Saved data entries:
▼
/-- Two samples per symbol out of the Fs grid. -/
def resample (step phase : Nat) (x : List Lanes) : List Lanes :=
  let at_ := resampleAt step (outputsOf x.length) phase
  let lane := fun (f : Lanes → Int) => let l := x.map f; at_.map (fun a => resampled l a.1 a.2)
  let a := lane (fun v => v.1)
  let b := lane (fun v => v.2.1)
  let c := lane (fun v => v.2.2.1)
  let d := lane (fun v => v.2.2.2)
  (List.range at_.length).map (fun i => (a.getD i 0, b.getD i 0, c.getD i 0, d.getD i 0))

/-- Complex product. -/
def cmul (a b : Int × Int) : Int × Int := (a.1 * b.1 - a.2 * b.2, a.1 * b.2 + a.2 * b.1)

/-- One filter of the butterfly over one polarisation at output `n`: taps at T/2 spacing (R178). -/
def mimoFilter (taps : List (Int × Int)) (x : List (Int × Int)) (n : Nat) : Int × Int :=
  (taps.zipIdx.map (fun t => cmul t.1 (x.getD (2 * n + t.2) (0, 0)))).foldl (fun a b => (a.1 + b.1, a.2 + b.2)) (0, 0)

/-- The 2×2 butterfly: one symbol for two samples (R173, R178). -/
def mimo (n : Nat) (taps : List (Int × Int)) (x : List Lanes) : List Lanes :=
  let hx := x.map (fun v => (v.1, v.2.1))
  let hy := x.map (fun v => (v.2.2.1, v.2.2.2))
  let h := fun k => (taps.drop (k * n)).take n
  (List.range (x.length / 2)).map (fun i =>
    let xx := mimoFilter (h 0) hx i
    let xy := mimoFilter (h 1) hy i
    let yx := mimoFilter (h 2) hx i
    let yy := mimoFilter (h 3) hy i
    ((xx.1 + xy.1) / 2 ^ 20, (xx.2 + xy.2) / 2 ^ 20, (yx.1 + yy.1) / 2 ^ 20, (yx.2 + yy.2) / 2 ^ 20))

/-- The lane values of a format's points in 1/256 of σ. -/
def lanePoints (mu : Nat) : List Int := (amplitudes mu).flatMap (fun (a : Nat) => [256 * (a : Int), -256 * (a : Int)])

/-- The nearest point, and the square of the distance to it. -/
def nearest (points : List Int) (y : Int) : Int :=
  points.foldl (fun b p => if (y - p).natAbs < (y - b).natAbs then p else b) (points.headD 0)
def decide4 (points : List Int) (x : Lanes) : Lanes := (nearest points x.1, nearest points x.2.1, nearest points x.2.2.1, nearest points x.2.2.2)
def miss (points : List Int) (x : Lanes) : Nat :=
  let d := decide4 points x
  (x.1 - d.1).natAbs ^ 2 + (x.2.1 - d.2.1).natAbs ^ 2 + (x.2.2.1 - d.2.2.1).natAbs ^ 2 + (x.2.2.2 - d.2.2.2).natAbs ^ 2

/-- The phase between two pilots, `i` symbols after the first of a block of 64 (R180). -/
def interpolated (a b : Int) (i : Nat) : Int := a + (b - a) * i / 64

/-- The blind search: of the 32 angles around a phase the one whose rotation lies nearest to the points, and the symbol so rotated
(R180). -/
def blindSearch (points : List Int) (phase : Int) (x : Lanes) : Int × Lanes :=
  let tries := (List.range 32).map (fun j => let a := phase + Config.blindAngle j; (a, Config.rotate (-a) x))
  tries.foldl (fun b t => if miss points t.2 < miss points b.2 then t else b) (tries.headD (phase, x))

/-- Carrier phase recovery: a pilot at every multiple of 64, the phases between them interpolated and refined (R180); `pilots` are those
sent. Each symbol with the angle taken off it. -/
def recoverPhase (points : List Int) (pilots : List Lanes) (x : List Lanes) : List (Int × Lanes) :=
  let at_ := fun k => Config.pilotPhase (x.getD (64 * k) (0, 0, 0, 0)) (pilots.getD k (1, 1, 1, 1))
  x.zipIdx.map (fun v => blindSearch points (interpolated (at_ (v.2 / 64)) (at_ (v.2 / 64 + 1)) (v.2 % 64)) v.1)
▲
What you are asked to do:
Going through the data, count each line where the word "then" appears, and state only the total.

Exercise solution:
2